Could I call a device function which is dynamicly loaded during runtime from device code?

As to the topic, I mangaed to make a path-tracing renderer using CUDA11.0, further I want to enable users to customize the propagation model or lighting model. Therefore, inspired by OptiX and D3D12, I plan to allow usrs to write their own model in form of shaders.
I succeeded to JIT CUDA code during runtime and load the code into a module. But when I use cuModuleGetFunction or cuModuleGetGlobal to get a address of my function(It is a device function and will be called back when the fixed CUDA code in my renderer needs to compute the color.), they shows they did not find. As you can see, I want to call device functions just like a DLL.

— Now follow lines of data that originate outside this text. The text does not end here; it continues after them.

-- ==== Sys2Proof/Tests/Slice0.lean ====
section
/-!
SUPPORT. Tests: the well-formedness check, one word per constructor written out from the encodings of the spec, one small step
per instruction family from the vectors of spec/95_test_vectors.md (each name carries its vector), and, for every statement with
hypotheses, states and operands that meet them. A word whose flag bits are free values is left out of a test.
-/
namespace Sys2Proof.Tests
open Sys2Proof.Machine

/-! ## Well-formedness: the one term with no encoding is refused (R110) -/

theorem test_wellFormed_refuses_base_bp : (Mem.base .bp).wellFormed = false := by decide
theorem test_wellFormed_refuses_base_bp_in_byte_operand : (Rm8.mem (.base .bp)).wellFormed = false := by decide
theorem test_wellFormed_refuses_base_bp_in_word_operand : (Rm16.mem (.base .bp)).wellFormed = false := by decide
theorem test_wellFormed_refuses_base_bp_in_instruction :
    (Instr.movR16Rm16 .ax (.mem (.base .bp))).wellFormed = false ∧ (Instr.lea .ax (.base .bp)).wellFormed = false := by
  decide
theorem test_wellFormed_accepts_bp_with_displacement : (Instr.lea .ax (.disp8 .bp 0)).wellFormed = true := by decide

/-! ## Decoding: one word per constructor, bytes from the Encoding lines of the spec -/

/-- The bytes decode to exactly this instruction, with nothing left. -/
def reads (bs : List Byte) (i : Instr) : Bool :=
  match decode bs with
  | .ok (j, rest) => decide (j = i) && rest.isEmpty
  | .error _ => false

/-- addRm8R8 to sbbR8Rm8. -/
theorem test_decode_words_1 :
    (reads [0x00, 0xD1] (.addRm8R8 (.reg .cl) .dl) &&
     reads [0x01, 0x38] (.addRm16R16 (.mem (.base .bxSi)) .di) &&
     reads [0x02, 0x63, 0xF1] (.addR8Rm8 .ah (.mem (.disp8 .bpDi 0xF1))) &&
     reads [0x03, 0x8E, 0x34, 0x12] (.addR16Rm16 .cx (.mem (.disp16 .bp 0x1234))) &&
     reads [0x04, 0x9C] (.addAlImm8 0x9C) &&
     reads [0x05, 0xDC, 0xFE] (.addAxImm16 0xFEDC) &&
     reads [0x08, 0x01] (.orRm8R8 (.mem (.base .bxDi)) .al) &&
     reads [0x09, 0x6C, 0xF1] (.orRm16R16 (.mem (.disp8 .si 0xF1)) .bp) &&
     reads [0x0A, 0x97, 0x34, 0x12] (.orR8Rm8 .dl (.mem (.disp16 .bx 0x1234))) &&
     reads [0x0B, 0x3E, 0x78, 0x56] (.orR16Rm16 .di (.mem (.direct 0x5678))) &&
     reads [0x0C, 0x9C] (.orAlImm8 0x9C) &&
     reads [0x0D, 0xDC, 0xFE] (.orAxImm16 0xFEDC) &&
     reads [0x10, 0x75, 0xF1] (.adcRm8R8 (.mem (.disp8 .di 0xF1)) .dh) &&
     reads [0x11, 0x98, 0x34, 0x12] (.adcRm16R16 (.mem (.disp16 .bxSi 0x1234)) .bx) &&
     reads [0x12, 0x06, 0x78, 0x56] (.adcR8Rm8 .al (.mem (.direct 0x5678))) &&
     reads [0x13, 0xEE] (.adcR16Rm16 .bp (.reg .si)) &&
     reads [0x14, 0x9C] (.adcAlImm8 0x9C) &&
     reads [0x15, 0xDC, 0xFE] (.adcAxImm16 0xFEDC) &&
     reads [0x18, 0xA1, 0x34, 0x12] (.sbbRm8R8 (.mem (.disp16 .bxDi 0x1234)) .ah) &&
     reads [0x19, 0x0E, 0x78, 0x56] (.sbbRm16R16 (.mem (.direct 0x5678)) .cx) &&
     reads [0x1A, 0xF5] (.sbbR8Rm8 .dh (.reg .ch))) = true := by decide
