-- ==== Sys2Proof/Syntax.lean ====
section
/-! DEFINITION. The instructions and events of the PLV-W1 as data: the ONE inductive `Instr`, one constructor for each
row of spec/opcode_table.json, and the small types its operands use. -/

namespace Sys2Proof

/-- The lane types of R136, in the order of their codes 0 to 14. -/
inductive LaneTy where
  | s8 | s16 | s32 | s64 | n8 | n16 | n32 | n64 | f16 | bf16 | f32 | f64 | e4m3 | e5m2 | e2m1
  deriving DecidableEq, Repr, Inhabited

/-- The shapes of an accumulator (R144, R204): 32x32 f32, 32x32 s32, 16x16 f64. -/
inductive AccShape where
  | f32 | s32 | f64
  deriving DecidableEq, Repr, Inhabited

/-- A channel end, or with `idx` 256 + L the latch L, of a vtile: where a message comes from or goes to. -/
structure EndRef where
  vt : Nat := 0
  idx : Nat := 0
  deriving DecidableEq, Repr, Inhabited

/-- What a message of the fabric says (R38, R43, R49, R54). -/
inductive MsgKind where
  | offer (psel : Bool) (plen : BitVec 11)
  /-- A claim on a plain offer, or by a plain operation, with its held and wait bits and the length of its block. -/
  | claim (held wait : Bool) (plen : BitVec 11)
  /-- A confirmation request between two selects, with its wait bit (R49). -/
  | confirm (wait : Bool)
  | grant (held : Bool)
  | refusal
  | withdrawal
  /-- A go, with the length of the receiver's block. -/
  | go (plen : BitVec 11)
  /-- The header flit and the data behind it: the source address and length of a block, or the value of a word or
  vector, and for a message that came from another panel its bytes. -/
  | flits (kind : BitVec 2) (value : Vec) (addr len : Nat) (bytes : List Byte)
  /-- The acknowledgement, with the bytes moved (R38, R44). -/
  | ack (moved : Nat)
  | close
  | latArrive
  | latDrop
  | latLeave (phase : BitVec 16)
  | latPhase (phase : BitVec 16)
  deriving DecidableEq, Repr, Inhabited

/-- A message in the fabric. `hop` is the hop count of R43, `back` says that it has been returned to its source, and
`parked` that its header flit has still to go on, holding virtual channels of the first `taken` links of its route (R267),
`held` that it waits in the router of a frozen or absent
tile, or of a frozen process (R23, R43, R102). -/
structure Msg where
  src : EndRef := {}
  dst : EndRef := {}
  kind : MsgKind := .refusal
  tile : Nat := 0
  hop : Nat := 0
  back : Bool := false
  parked : Bool := false
  taken : Nat := 0
  held : Bool := false
  deriving DecidableEq, Repr, Inhabited
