-- ==== Sys2Proof/Config.lean ====
section
/-! DEFINITION. What an implementation fixes and the manual leaves open: silicon and factory constants, and the free
values of the model. Each is an opaque constant with no body, so no proof can see its value. -/

namespace Sys2Proof

/-- The panel serial: fused (R297, log entry 10). -/
opaque Config.serial : Word

/-- The silicon revision of the ident register (R297, log entry 10). -/
opaque Config.revision : BitVec 32

/-- A byte of the identity record of the EEPROM, set in the factory (R355, log entry 10). -/
opaque Config.identityByte : Nat → Byte

/-- The bytes of the firmware bundle signature check: whether a bundle's signature verifies (R296, log entry 10). -/
opaque Config.bundleSignatureHolds : List Byte → Bool

/-- A byte, by its place, of the signature that the Idhan controller makes of a receipt message (R325, log entry 10). -/
opaque Config.receiptSignature : List Byte → Nat → Byte

/-- The outgoing tenant that the n-th receipt names after a change that took regions from several tenants (R324, log
entry 20). -/
opaque Config.receiptOutgoing : Nat → Option (BitVec 4)

/-- The partition number that the n-th receipt names after a dissolution that leaves no partition, or several (R324, log
entry 20). -/
opaque Config.receiptPart : Nat → Byte

/-- The event of the fabric or of an engine that comes about at the n-th turn of the panel: which of the enabled
events comes next is not fixed by the manual (log entry 3). -/
opaque Config.event : Nat → Option (Instr × EvArgs)

/-- The events of engines, pumps and blocks of a tile that come about between two events of an access, and among them, as
`none`, events of the vector access of the same tc: by the turn, the context and the number of the later event (R74, log
entries 3 and 115). -/
opaque Config.between : Nat → Nat → Nat → List (Option (Instr × EvArgs))

/-- The package time that passes in the n-th tc, in ns: a tc is about 0.588 ns (R4, log entry 4). -/
opaque Config.elapsed : Nat → Nat

/-- A byte the manual leaves undefined (R80, log entry 12). -/
opaque Config.freeByte : Nat → Byte

/-- Baseline ring-oscillator frequency of a tile in kHz: factory (R356, log entry 10). -/
opaque Config.ringBase : Nat → BitVec 32

/-- The ring-oscillator margin loss of a tile measured at a time: silicon (R356, log entry 10). -/
opaque Config.marginAt : Nat → Word → BitVec 32

/-- The voltage of a tile in a tc, in mV: silicon (R356, log entry 10). -/
opaque Config.milliVolt : Nat → Nat → Nat

/-- The temperature of a tile in a tc, in tenths of a degree: silicon (R356, log entry 10). -/
opaque Config.deciCelsius : Nat → Nat → Int

end Sys2Proof
end

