/-- The guards of a select in ascending order. -/
def Wait.guards (w : Wait) : List Nat :=
  ((List.range 64).filter (fun i => (w.endMask &&& w.guardMask).getLsbD i)).map (w.base + ·)

/-- The usable guards of a select in rotation order, starting after the end last chosen (R47, R48). -/
def VTile.usable (t : VTile) (q : Nat) : List Nat :=
  let g := (t.proc q).wait.guards.filter (fun e => !(t.endAt e).gone)
  g.filter (fun e => decide ((t.proc q).lastEnd.toNat < e)) ++ g.filter (fun e => decide (e ≤ (t.proc q).lastEnd.toNat))

/-- A process is blocked in a plain transfer on an end, frozen or not. -/
def Proc.inTransfer (p : Proc) (e : Nat) : Bool := decide (p.wait.kind = .channel) && decide (p.wait.endIdx = e)

/-- A process is blocked in a select with a guard on an end. -/
def Proc.inSelect (p : Proc) (e : Nat) : Bool := decide (p.wait.kind = .select) && p.wait.guards.contains e

/-- The slot that owns an end. -/
def State.ownerOf (s : State) (k e : Nat) : Nat := (s.endAt k e).owner.toNat

/-- The wait of the process that owns an end. -/
def State.waitOf (s : State) (k e : Nat) : Wait := (s.procAt k (s.ownerOf k e)).wait

/-- A sendv that completes OK pops the pump it took its value from (R230). -/
def Proc.popSent (p : Proc) (w : Wait) : Proc :=
  match w.pump with
  | none => p
  | some n =>
    { p.updPump n Pump.popOne with
      v := Sparse.set p.v (28 + n) w.value }

/-- What a transfer that completes OK does to the registers and pumps of its process (R41, R230). -/
def Proc.deliver (p : Proc) (w : Wait) (v : Vec) : Proc :=
  match w.op with
  | .recv => p.wg w.dReg (dataReg (v.setWidth 64))
  | .recvv => p.wv w.dReg v
  | .sendv => p.popSent w
  | .send | .sendb | .recvb => p

/-- The type of the log entry of a completion (R332). -/
def logType (w : Wait) (code : Nat) : BitVec 8 :=
  if w.kind = .select then 3
  else if code ≠ stOk then 6
  else match w.op with
    | .recv | .recvv => 1
    | .recvb => 2
    | _ => 6

/-- The payload of the entry of a completion: the data received, the n bytes of a block behind their number, else the end
and the status (R332). -/
def donePayload (ty : BitVec 8) (ev : Option Nat) (status : Word) (bytes : List Byte) : List Byte :=
  if ty = 1 then bytes
  else if ty = 2 then payload [bytes.length] ++ bytes
  else payload [ev.getD 0, status.toNat]

/-- The blocked transfer or select of a process completes: its effect on the registers, then its status, then the
process goes on (R225, R230). -/
def State.chanDone (s : State) (k q : Nat) (code : Nat) (ev : Option Nat) (moved : Nat) (bytes : List Byte)
    (f : Proc → Proc) : State :=
  let w := (s.procAt k q).wait
  s.updTile k (fun t =>
    ((t.logEntry {
      ty := logType w code, slot := BitVec.ofNat 3 q, obj := ev.getD 0, value := statusWord code ev moved,
      bytes := donePayload (logType w code) ev (statusWord code ev moved) bytes }).updProc q
      (fun p => ((f p).wg w.sReg (dataReg (statusWord code ev moved))).complete)).boundaryPark q s.time)

/-- The bytes of a block that an output end moves: the lesser length of the two sides, where it knows the other one (R41). -/
def State.sendLen (s : State) (k e : Nat) : Nat :=
  let n := (s.endAt k e).peerLen
  let w := s.waitOf k e
  if n = 0 then w.len else min w.len n

/-- The flits of a transfer: its value, or the place, length and bytes of its block, read as the route opens; LAST_BYTE_WRITTEN
may read a unit of it again later in the window of R75. -/
def State.flitsOf (s : State) (k e : Nat) : MsgKind :=
  let w := s.waitOf k e
  .flits (s.endAt k e).kind w.value w.addr (s.sendLen k e)
    (if w.op = .sendb then s.readBytes k w.addr (s.sendLen k e) else [])

/-- An output end opens the route: it streams (R38, R39). -/
def State.openRoute (s : State) (k e : Nat) : State :=
  (s.updEnd k e (fun x => { x with st := .transferring, wgo := false })).say k e (s.flitsOf k e)

/-- An end claims the recorded peer offer for its waiting operation; `held` says that a select claims. -/
def State.claim (s : State) (k e : Nat) (held : Bool) : State :=
  let w := s.waitOf k e
  let wait := !s.past w
  (s.updEnd k e (fun x =>
    { x.unrecord with st := .claimed, claiming := true, claimWait := wait, peerLen := 64 * x.plen.toNat })).say k e
    (.claim held wait (BitVec.ofNat 11 (w.len / 64)))

/-- The lower party of two selects: ordered by vtile number, then by end index (R49). -/
def State.lower (s : State) (k e : Nat) : Bool :=
  let x := s.endAt k e
  let n := k % 65536
  decide (n < x.pvt.toNat) || (decide (n = x.pvt.toNat) && decide (e < x.pend.toNat))

/-- A select asks for one guard: a claim of a plain offer, or as the lower party a confirmation request (R48, R49). -/
def State.ask (s : State) (k q e : Nat) : State :=
  let wait := !s.past (s.procAt k q).wait
  let psel := (s.endAt k e).psel
  let t := s.updProcAt k q (fun p => { p with wait := { p.wait with asking := some e } })
  if psel then
    (t.updEnd k e (fun x =>
      { x.unrecord with st := .claimed, claiming := true, claimWait := wait, tent := true, peerLen := 0 })).say k e
      (.confirm wait)
  else t.claim k e true

/-- A guard that a select may ask for: a recorded plain offer not crossed by its own, or a guard offer when it is the
lower party (R40, R48, R49). -/
def State.askable (s : State) (k e : Nat) : Bool :=
  let x := s.endAt k e
  x.po && (if x.psel then s.lower k e else !x.oo)

/-- A refusal; with the wait bit the claimer's offer is recorded (R38). -/
def State.refuse (s : State) (k e : Nat) (wait psel : Bool) (plen : BitVec 11) : State :=
  (s.updEnd k e (fun x =>
    if wait then { x with po := true, psel := psel, plen := plen, st := if x.st = .idle then .offered else x.st } else x)).say
    k e .refusal

/-- A process withdraws all its offers. -/
def State.withdrawAll (s : State) (k q : Nat) : State :=
  let w := (s.procAt k q).wait
  if w.kind = .select then w.guards.foldl (fun t e => t.withdraw k e) s
  else if w.kind = .channel then s.withdraw k w.endIdx
  else s

/-- A select completes OK on a guard: it is the end last chosen, and every other guard offer is withdrawn (R48). -/
def State.selectDone (s : State) (k q e : Nat) : State :=
  let w := (s.procAt k q).wait
  let t := (s.updProcAt k q (fun p => { p with lastEnd := BitVec.ofNat 8 e })).chanDone k q stOk (some e) 0 [] id
  w.guards.foldl (fun t g => if g = e then t else t.withdraw k g) t

/-- A waiting operation ends by its deadline: its offers are withdrawn (R46). -/
def State.timeout (s : State) (k q : Nat) : State :=
  let w := (s.procAt k q).wait
  (s.withdrawAll k q).chanDone k q stTimeout (if w.kind = .select then none else some w.endIdx) 0 [] id

/-- The claim or request of an end is no longer open; the end rests. -/
def State.endAsk (s : State) (k e : Nat) : State :=
  s.updEnd k e (fun x => { x with claiming := false, tent := false, st := x.rest })

/-- A claim or confirmation request is applied at an end (R38, R46, R49). -/
def State.claimArrives (s : State) (m : Msg) (held wait : Bool) (plen : BitVec 11) : State :=
  let k := m.dst.vt
  let e := m.dst.idx
  let q := s.ownerOf k e
  let w := s.waitOf k e
  let x := s.endAt k e
  if x.gone || x.st = .unbound then s
  else if x.oo && x.ov && (x.st = .offered) then
    if w.kind = .select && w.asking.isSome then
      s.updProcAt k q (fun p => { p with wait := { p.wait with deferred := p.wait.deferred ++ [m] } })
    else if s.past w && !m.held then (s.timeout k q).refuse k e wait held plen
    else if w.kind = .select then
      ((s.updEnd k e (fun x =>
        { x.unrecord with
          st := .claimed, oo := false, hold := true, wgo := !x.input && held, peerLen := 64 * plen.toNat })).say k e
        (.grant true)).selectDone k q e
    else if x.input || held then
      (s.updEnd k e (fun x =>
        { x.unrecord with st := .claimed, oo := false, wgo := !x.input && held, peerLen := 64 * plen.toNat })).say k e
        (.grant false)
    else
      ((s.updEnd k e (fun x => { x.unrecord with oo := false, peerLen := 64 * plen.toNat })).say k e
        (.grant false)).openRoute k e
  else s.refuse k e wait held plen

/-- A claim message as its fields. -/
def State.applyClaim (s : State) (m : Msg) : State :=
  match m.kind with
  | .claim held wait plen => s.claimArrives m held wait plen
  | .confirm wait => s.claimArrives m true wait 0
  | _ => s

/-- The claims a select deferred are taken as fresh ones, in the order they were applied (R48). -/
def State.takeDeferred (s : State) (k q : Nat) (l : List Msg) : State :=
  l.foldl State.applyClaim
    (s.updProcAt k q (fun p => { p with wait := { p.wait with asking := none, deferred := [] } }))

/-- A select goes on: it asks for its next ready guard; with none, it makes its guard offers, or ends by its deadline
(R46, R48). After a refused claim the rotation starts again from its beginning, so a guard that became ready meanwhile and
lies earlier in it comes before the later ones: the model's choice, for R48 does not say (log entry 94). -/
def State.selectNext (s : State) (k q : Nat) : State :=
  let p := s.procAt k q
  if p.wait.kind ≠ .select || p.wait.asking.isSome then s
  else
    match ((s.tile k).usable q).find? (s.askable k) with
    | some e => s.ask k q e
    | none =>
      if s.past p.wait then s.timeout k q
      else ((s.tile k).usable q).foldl (fun t e => if (t.endAt k e).oo then t else t.makeOffer k e true 0) s

/-- Both sides have offers outstanding: the crossing rule decides whether this side claims (R40, R49). -/
def State.cross (s : State) (k e : Nat) : State :=
  let x := s.endAt k e
  let w := s.waitOf k e
  if w.kind = .select then
    if x.psel && s.lower k e && w.asking.isNone then s.ask k x.owner.toNat e else s
  else if x.psel || x.input then s.claim k e false
  else s

/-- A peer offer is recorded at an IDLE end, or at one with its own offer out; elsewhere it has no effect (R6, R38). -/
def State.offerArrives (s : State) (m : Msg) (psel : Bool) (plen : BitVec 11) : State :=
  let k := m.dst.vt
  let e := m.dst.idx
  let x := s.endAt k e
  let t := s.updEnd k e (fun x => { x with po := true, psel := psel, plen := plen, st := .offered })
  if x.st = .idle then t
  else if x.st = .offered && x.oo then t.cross k e
  else s

/-- A grant or a confirmation is applied (R38); one that reaches an absent tenant is recorded, and its transfer streams after
the tenant returns (R102). -/
def State.grantArrives (s : State) (m : Msg) (held : Bool) : State :=
  let k := m.dst.vt
  let e := m.dst.idx
  let x := s.endAt k e
  let q := x.owner.toNat
  if !x.claiming then s
  else
    let t := s.updEnd k e (fun x => { x.unrecord with claiming := false, tent := false, oo := false })
    if (s.waitOf k e).kind = .select then
      let d := (s.waitOf k e).deferred
      ((t.updEnd k e (fun x => { x with hold := true, wgo := !x.input && held })).selectDone k q e |> fun u =>
        d.foldl State.applyClaim u)
    else if x.input then t
    else if held then t.updEnd k e (fun x => { x with wgo := true })
    else if s.active k then t.openRoute k e
    else t.updEnd k e (fun x => { x with due := true })

/-- The transfers granted while a tenant was absent stream (R102). -/
def State.openDue (s : State) (k : Nat) : State :=
  (((s.tile k).im.ends.filter (fun e => e.2.due)).map (fun e => e.1)).foldl
    (fun t e => (t.updEnd k e (fun x => { x with due := false })).openRoute k e) s

/-- A waiting operation is abandoned as if never issued: its offers are withdrawn, and the process parks for the faults
that waited (R84). -/
def State.abandonAt (s : State) (k q : Nat) : State :=
  (s.withdrawAll k q).updTile k (fun t => (t.updProc q Proc.abandon).boundaryPark q s.time)

/-- A blocked select that the refusal of its claim left without a next step goes on: one whose tenant was absent then
(R102). -/
def State.resumeSelect (s : State) (k q : Nat) : State :=
  let p := s.procAt k q
  if p.st = .blocked && p.wait.kind = .select && p.wait.asking.isNone then
    (s.takeDeferred k q p.wait.deferred).selectNext k q
  else s

/-- A refusal is applied: a select of which a handshake was dropped ends DROPPED, the operation is abandoned for an engine
fault, or ends by its deadline, or its claim becomes an offer and a select goes on; that of an absent tenant goes on when it
is resident again (R38, R46, R48, R84, R102, R233). -/
def State.refusalArrives (s : State) (m : Msg) : State :=
  let k := m.dst.vt
  let e := m.dst.idx
  let x := s.endAt k e
  let q := x.owner.toNat
  let w := s.waitOf k e
  if !x.claiming then s
  else if !(s.procAt k q).pendFault.isEmpty || s.past w || w.dropped.isSome then
    let t := s.updEnd k e (fun x => { x with claiming := false, tent := false, oo := x.oo || x.claimWait, st := .offered })
    let u := if (t.endAt k e).oo then t.withdraw k e else t.updEnd k e (fun x => { x with st := x.rest })
    (match w.dropped with
      | some g => u.chanDone k q stDropped (some g) 0 [] id
      | none => if (s.procAt k q).pendFault.isEmpty then u.timeout k q else u.abandonAt k q) |> fun v =>
      w.deferred.foldl State.applyClaim v
  else
    let t := s.updEnd k e (fun x => { x with claiming := false, tent := false, oo := true, st := .offered })
    if w.kind = .select then
      if s.active k then (t.takeDeferred k q w.deferred).selectNext k q
      else t.updProcAt k q (fun p => { p with wait := { p.wait with
        asking := none, deferred := p.wait.deferred.map (fun m => { m with held := true }) } })
    else if x.po then t.cross k e
    else t

/-- A withdrawal is applied (R38). -/
def State.withdrawalArrives (s : State) (m : Msg) : State :=
  s.updEnd m.dst.vt m.dst.idx (fun x =>
    let y := x.unrecord
    { y with st := if x.st = .offered then (if x.oo then .offered else .idle) else x.st })
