-- ==== Sys2Proof/Machine/Complete.lean ====
section
/-! DEFINITION. The completion of commands of a launch queue, and the end of a network (R28, R309 to R311). -/

namespace Sys2Proof.Machine

/-! Ops and statuses of commands (R309, R311). -/

/-- LOAD. -/
def opLoad : Nat := 1
/-- START. -/
def opStart : Nat := 2
/-- STOP. -/
def opStop : Nat := 3
/-- SWITCH. -/
def opSwitch : Nat := 4
/-- EVICT. -/
def opEvict : Nat := 5
/-- WAIT-FOR. -/
def opWaitFor : Nat := 6

/-- A status of a completion: OK. -/
def doneOk : Nat := 0
/-- REFUSED. -/
def doneRefused : Nat := 1
/-- STOPPED. -/
def doneStopped : Nat := 2

/-- A command completes: its record waits to be written, in completion order (R310). -/
def QBlock.complete (b : QBlock) (c : Command) (status reason : Nat) (data : Word) : QBlock :=
  { b with
    begun := b.begun.filter (fun d => decide (d.idx ≠ c.idx))
    done := b.done ++ [{ idx := c.idx, tag := c.tag, op := c.op, status := status, reason := reason, data := data }]
    tags := b.tags.modify c.idx (fun e => (e.1, true)) }

/-- The command at a place has completed. -/
def QBlock.completed (b : QBlock) (i : Nat) : Bool := (b.tags[i]?.map (fun e => e.2)).getD false

/-- A begun command that waited for another one: a STOP for the end of its network, a WAIT-FOR for its target. -/
def QBlock.follow (b : QBlock) (c : Command) : QBlock :=
  if c.op = opStop && !(b.begun.any (fun d => decide (d.op = opStart) && decide (d.netid = c.netid))) then
    b.complete c doneOk 0 1
  else if c.op = opWaitFor && b.completed c.target then b.complete c doneOk 0 0
  else b

/-- What follows from a completion, in ring order. -/
def QBlock.followAll (b : QBlock) : QBlock := b.begun.foldl QBlock.follow b

/-- The state with one queue block changed. -/
def State.updQueue (s : State) (q : Nat) (f : QBlock → QBlock) : State := { s with queues := Sparse.upd s.queues q f }

/-- A command of a queue completes, and with it those that waited for it. -/
def State.completeCmd (s : State) (q : Nat) (c : Command) (status reason : Nat) (data : Word) : State :=
  s.updQueue q (fun b => (b.complete c status reason data).followAll)

/-! The end of a network. -/

/-- The state with one network changed; networks are keyed by partition and tenant. -/
def State.updNet (s : State) (n : Nat) (f : Network → Network) : State := { s with nets := Sparse.upd s.nets n f }

/-- Every slot of a vtile is EMPTY and its pool is empty. -/
def VTile.vacant (t : VTile) : Bool :=
  (List.range 8).all (fun q => decide ((t.proc q).st = .empty)) && t.im.pool.isEmpty

/-- A network has come to its end: finished (R28), or stopped; a lost vtile lets it end only by a STOP (R340). -/
def State.netOver (s : State) (n : Nat) : Bool :=
  let w := Sparse.get s.nets n
  (List.range w.nv).all (fun v =>
    let t := s.tile (n * 65536 + v)
    if t.lost then w.stopping else t.replay.isNone && t.vacant)

/-- A network that runs and has come to its end is resident no more, and its START completes (R28, R310). -/
def State.finish (s : State) (n : Nat) : State :=
  let w := Sparse.get s.nets n
  if w.resident && w.started && (w.stopping || decide (w.nv ≤ w.running.length)) && s.netOver n then
    let t := s.updNet n (fun w => { w with resident := false })
    match (Sparse.get s.queues w.queue).begun.find? (fun c => decide (c.op = opStart) && decide (c.netid = w.netid)) with
    | some c => t.completeCmd w.queue c (if w.stopping then doneStopped else doneOk) 0 s.time
    | none => t
  else s

/-- What follows the end of engine or pump work of a vtile, or of a process: waits that are over complete, slots become
free, and the network may be at its end. -/
def State.settleAt (s : State) (k : Nat) : State := (s.updTile k (fun t => t.settle s.time)).finish (k / 65536)

/-! Elements being written (R71, R97, R220, R223). -/

/-- An element of a copy or an output pump is being written. -/
def VTile.writing (t : VTile) : Bool :=
  t.im.copies.any (fun e => !e.2.wrote.isEmpty) || t.im.procs.any (fun e => e.2.pumps.any (fun u => !u.2.wrote.isEmpty))

/-- The elements being written at a vtile, of an owner and at a place that meet a condition, are written whole. -/
def State.finishWhere (s : State) (k : Nat) (f : Nat → Nat → Bool) : State :=
  if (s.tile k).writing then
    ((List.range 9).foldl (fun t q => (List.range 4).foldl (fun t p => t.finishDrain k f q p) t)
      ((List.range 16).foldl (fun t e => t.finishCopy k f e) s)).settleAt k
  else s

/-- Those of every agent of a vtile: what a whole-tile freeze waits for (R97). -/
def State.finishAll (s : State) (k : Nat) : State := s.finishWhere k (fun _ _ => true)

/-- Those of one slot. -/
def State.finishSlot (s : State) (k q : Nat) : State := s.finishWhere k (fun o _ => decide (o = q))

/-- The translation of a vtile changes: what is being written under an entry that goes is written whole first (R71). -/
def State.retable (s : State) (k : Nat) (f : VTile → VTile) : State :=
  let t := s.tile k
  let gone (a : Nat) : Bool := decide (wellLo ≤ a) && decide (t.entry (pageOf a) ≠ (f t).entry (pageOf a))
  (s.finishWhere k (fun _ a => gone a || gone (a + 63))).updTile k f

end Sys2Proof.Machine
end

For my instance, I write a simple code:

#include <math.h>

extern "C" __device__ float LambertianFunction() {
    return 1.0f / M_PI;

extern "C" __device__ void *Lambertian = LambertianFunction;

Neither cuModuleGetFunction nor cuModuleGetGlobal could get the handle of LambertianFunction, but cuModuleGetGlobal could get the address of variable ‘Lambertian’, the the value of ‘Lambertian’ should be the address of ‘LambertianFunction’. So I managed to pass the address of the variable ‘Lambertian’ to the device code of my renderer. When it needs to compute the BRDF of the material, it makes this function calling(Note these code run in device):

 float BRDF = (*((CG::BXDFType*)isd.hitter->material.BXDF))();

The value of isd.hitter->material.BXDF was gained via cuModuleGetGlobal, it should be a second rank pointer of LambertianFunction.
Someting interesting happens, if I compile my CUDA code of renderer in debug mode(with “-G” flag), it works fine, I start CUDA debugger and trace the code there, the variable ‘BRDF’ gets correct value and all the things go as I expected. But within release mode, when the code goes here, it will be stuck there and could not continue to run.

So what’s the cause? Is it a bug of compiler? (It works under debug mode but fails under release mode). Did I do something wrong? Or what should I do can I reach my purpose?(Make something like shader in OptiX/D3D12)